• Brief:
Looking at the listing below, retype exactly the lines starting at the one containing "bounded-distance decoder, and" and ending at the one containing "def gfPow (a", both included, and nothing else.

• Data to examine:
★ ★ ★

-- ==== Sys2Proof/Machine/Fec.lean ====
section
/-!
DEFINITION. Machine/Fec.lean: the arithmetic of a lane's superframe: the field GF(2^10), the RS(516,496) code with its
bounded-distance decoder, and the self-synchronous scrambler (spec 04, R158 to R167).
-/
namespace Sys2Proof.Machine

/-- Multiplication by α in GF(2^10) on x^10 + x^3 + 1 (R165). -/
def gfDouble (a : Nat) : Nat := if 2 * a < 1024 then 2 * a else (2 * a) ^^^ 0x409

/-- Shift-and-add multiplication: `n` bits of `b`, lowest first. -/
def gfMulBits : Nat → Nat → Nat → Nat
  | 0, _, _ => 0
  | n + 1, a, b => (if b % 2 = 1 then a else 0) ^^^ gfMulBits n (gfDouble a) (b / 2)

/-- The product in GF(2^10). -/
def gfMul (a b : Nat) : Nat := gfMulBits 10 a b

/-- `a` to the power `e`, with `n` bits of `e`. -/
def gfPowBits : Nat → Nat → Nat → Nat
  | 0, _, _ => 1
  | n + 1, a, e => gfMul (if e % 2 = 1 then a else 1) (gfPowBits n (gfMul a a) (e / 2))

/-- `a ^ e` in GF(2^10), for e below 1,024. -/
def gfPow (a e : Nat) : Nat := gfPowBits 10 a e

/-- α to the power `e`: the multiplicative order of α is 1,023. -/
def gfAlpha (e : Nat) : Nat := gfPow 2 (e % 1023)

/-- The inverse of a non-zero element. -/
def gfInv (a : Nat) : Nat := gfPow a 1022

/-- The value of a polynomial, highest coefficient first (R166). -/
def gfHorner (cs : List Nat) (x : Nat) : Nat := cs.foldl (fun s c => gfMul s x ^^^ c) 0

/-- The value of a polynomial, lowest coefficient first. -/
def gfEval : List Nat → Nat → Nat
  | [], _ => 0
  | c :: r, x => c ^^^ gfMul x (gfEval r x)

/-- The 20 syndromes of a received word (R166, R167). -/
def rsSyndromes (cs : List Nat) : List Nat := (List.range 20).map (fun i => gfHorner cs (gfAlpha i))

/-- The generator g(x) = (x − α^0) … (x − α^19), lowest coefficient first (R166). -/
def rsGenerator : List Nat :=
  (List.range 20).foldl (fun g i =>
    (List.range (g.length + 1)).map (fun k =>
      (if k = 0 then 0 else g.getD (k - 1) 0) ^^^ gfMul (gfAlpha i) (g.getD k 0))) [1]

/-- One step of the division by g: the remainder register, highest first, takes the next message symbol. -/
def rsShift (g : List Nat) (reg : List Nat) (m : Nat) : List Nat :=
  let f := m ^^^ reg.headD 0
  (List.range 20).map (fun k => reg.getD (k + 1) 0 ^^^ gfMul f (g.getD (19 - k) 0))

/-- The 20 parity symbols of 496 message symbols: m(x)·x^20 mod g(x) (R166). -/
def rsParity (ms : List Nat) : List Nat :=
  ms.foldl (rsShift rsGenerator) (List.replicate 20 0)

/-- Polynomial sum, lowest coefficient first. -/
def gfAdd : List Nat → List Nat → List Nat
  | [], q => q
  | p, [] => p
  | a :: p, b :: q => (a ^^^ b) :: gfAdd p q

/-- The state of the Berlekamp-Massey iteration: Λ, B, L, m, b. -/
structure BmSt where
  c : List Nat
  b : List Nat
  l : Nat
  m : Nat
  lastD : Nat

/-- One iteration on syndrome number `r`. -/
def bmStep (syn : List Nat) (s : BmSt) (r : Nat) : BmSt :=
  let dlt := (List.range (s.l + 1)).foldl (fun x i => x ^^^ gfMul (s.c.getD i 0) (if i ≤ r then syn.getD (r - i) 0 else 0)) 0
  if dlt = 0 then { s with m := s.m + 1 }
  else
    let k := gfMul dlt (gfInv s.lastD)
    let c' := gfAdd s.c (List.replicate s.m 0 ++ s.b.map (gfMul k))
    if 2 * s.l ≤ r then { c := c', b := s.c, l := r + 1 - s.l, m := 1, lastD := dlt }
    else { s with c := c', m := s.m + 1 }

/-- The error locator of a syndrome list. -/
def bmLocator (syn : List Nat) : BmSt :=
  (List.range 20).foldl (bmStep syn) { c := [1], b := [1], l := 0, m := 1, lastD := 1 }

/-- Error positions and values by root search and Forney's formula. -/
def rsErrors (syn : List Nat) : List (Nat × Nat) × Nat :=
  let bm := bmLocator syn
  let omega := (List.range 20).map (fun k =>
    (List.range (k + 1)).foldl (fun x i => x ^^^ gfMul (bm.c.getD i 0) (syn.getD (k - i) 0)) 0)
  let deriv := (List.range bm.c.length).map (fun k => if k % 2 = 0 then bm.c.getD (k + 1) 0 else 0)
  ((List.range 516).filterMap (fun j =>
    let xi := gfAlpha (1023 - (515 - j) % 1023)
    if gfEval bm.c xi = 0 then
      some (j, gfMul (gfAlpha (515 - j)) (gfMul (gfEval omega xi) (gfInv (gfEval deriv xi))))
    else none), bm.l)

/-- What the decoder answers: the corrected word and how many symbols it corrected, or that the word is uncorrectable (R167). -/
def rsDecode (cs : List Nat) : Option (List Nat × Nat) :=
  let syn := rsSyndromes cs
  if syn.all (· == 0) then some (cs, 0)
  else
    let (errs, l) := rsErrors syn
    if errs.length ≠ l ∨ 10 < l then none
    else
      let cs' := errs.foldl (fun c e => c.set e.1 (c.getD e.1 0 ^^^ e.2)) cs
      if (rsSyndromes cs').all (· == 0) then some (cs', l) else none

/-- The ten bits of a symbol, s[10j] first, which is the coefficient of degree 9 (R165). -/
def symBits (c : Nat) : List Bool := (List.range 10).map (fun i => c / 2 ^ (9 - i) % 2 == 1)

/-- The symbol that ten bits spell. -/
def bitsSym (bs : List Bool) : Nat := bs.foldl (fun n b => 2 * n + b.toNat) 0

/-- The descrambler: in[n] = rx[n] XOR rx[n−39] XOR rx[n−58]; bit k of the history is rx[n−1−k] (R162). -/
def descramble : BitVec 58 → List Bool → List Bool × BitVec 58
  | h, [] => ([], h)
  | h, b :: r =>
    let (o, h') := descramble (h.shiftConcat b) r
    ((b ^^ h.getLsbD 38 ^^ h.getLsbD 57) :: o, h')

/-- The scrambler: out[n] = in[n] XOR out[n−39] XOR out[n−58] (R162). -/
def scramble : BitVec 58 → List Bool → List Bool × BitVec 58
  | h, [] => ([], h)
  | h, b :: r =>
    let x := b ^^ h.getLsbD 38 ^^ h.getLsbD 57
    let (o, h') := scramble (h.shiftConcat x) r
    (x :: o, h')

/-- Blocks of a superframe's 5,160 bits: 20 blocks of 258 (R154). -/
def sfBlock (s : List Bool) (b : Nat) : List Bool := (s.drop (258 * b)).take 258

/-- The scrambled stream of a corrected superframe: the payloads of blocks 1 to 19, then the 56 supervisory bits (R161). -/
def sfStream (s : List Bool) : List Bool :=
  (List.range 19).flatMap (fun b => (sfBlock s b).drop 2) ++ ((sfBlock s 19).drop 2).take 56

/-- Invalid headers among the 20 of a superframe in superframe lock, as received (R158, R170). -/
def sfBadHdrs (s : List Bool) : Nat :=
  (List.range 20).foldl (fun n b =>
    n + (if (sfBlock s b).take 2 = (if b = 19 then [true, false] else [false, true]) then 0 else 1)) 0

/-- The number that bits spell, lowest first. -/
def bitsNat : List Bool → Nat
  | [] => 0
  | b :: r => b.toNat + 2 * bitsNat r

/-- The low `n` bits of a number, lowest first. -/
def natBits (n v : Nat) : List Bool := (List.range n).map (fun i => v / 2 ^ i % 2 == 1)

/-- One lane's superframe for transmission: 19 block payloads (4,864 bits) and 56 supervisory bits, scrambled, with headers
and parity, as 516 symbols, and the scrambler's history after it (R158 to R163, R166). -/
def sfEncode (h : BitVec 58) (data sup : List Bool) : List Nat × BitVec 58 :=
  let (x, h') := scramble h (data ++ sup)
  let blocks := (List.range 19).flatMap (fun b => [false, true] ++ (x.drop (256 * b)).take 256)
  let bits := blocks ++ [true, false] ++ (x.drop 4864).take 56
  let ms := (List.range 496).map (fun j => bitsSym ((bits.drop (10 * j)).take 10))
  (ms ++ rsParity ms, h')

end Sys2Proof.Machine
end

★ ★ ★

• Answer for this exercise:
bounded-distance decoder, and the self-synchronous scrambler (spec 04, R158 to R167).
-/
namespace Sys2Proof.Machine

/-- Multiplication by α in GF(2^10) on x^10 + x^3 + 1 (R165). -/
def gfDouble (a : Nat) : Nat := if 2 * a < 1024 then 2 * a else (2 * a) ^^^ 0x409

/-- Shift-and-add multiplication: `n` bits of `b`, lowest first. -/
def gfMulBits : Nat → Nat → Nat → Nat
  | 0, _, _ => 0
  | n + 1, a, b => (if b % 2 = 1 then a else 0) ^^^ gfMulBits n (gfDouble a) (b / 2)

/-- The product in GF(2^10). -/
def gfMul (a b : Nat) : Nat := gfMulBits 10 a b

/-- `a` to the power `e`, with `n` bits of `e`. -/
def gfPowBits : Nat → Nat → Nat → Nat
  | 0, _, _ => 1
  | n + 1, a, e => gfMul (if e % 2 = 1 then a else 1) (gfPowBits n (gfMul a a) (e / 2))

/-- `a ^ e` in GF(2^10), for e below 1,024. -/
def gfPow (a e : Nat) : Nat := gfPowBits 10 a e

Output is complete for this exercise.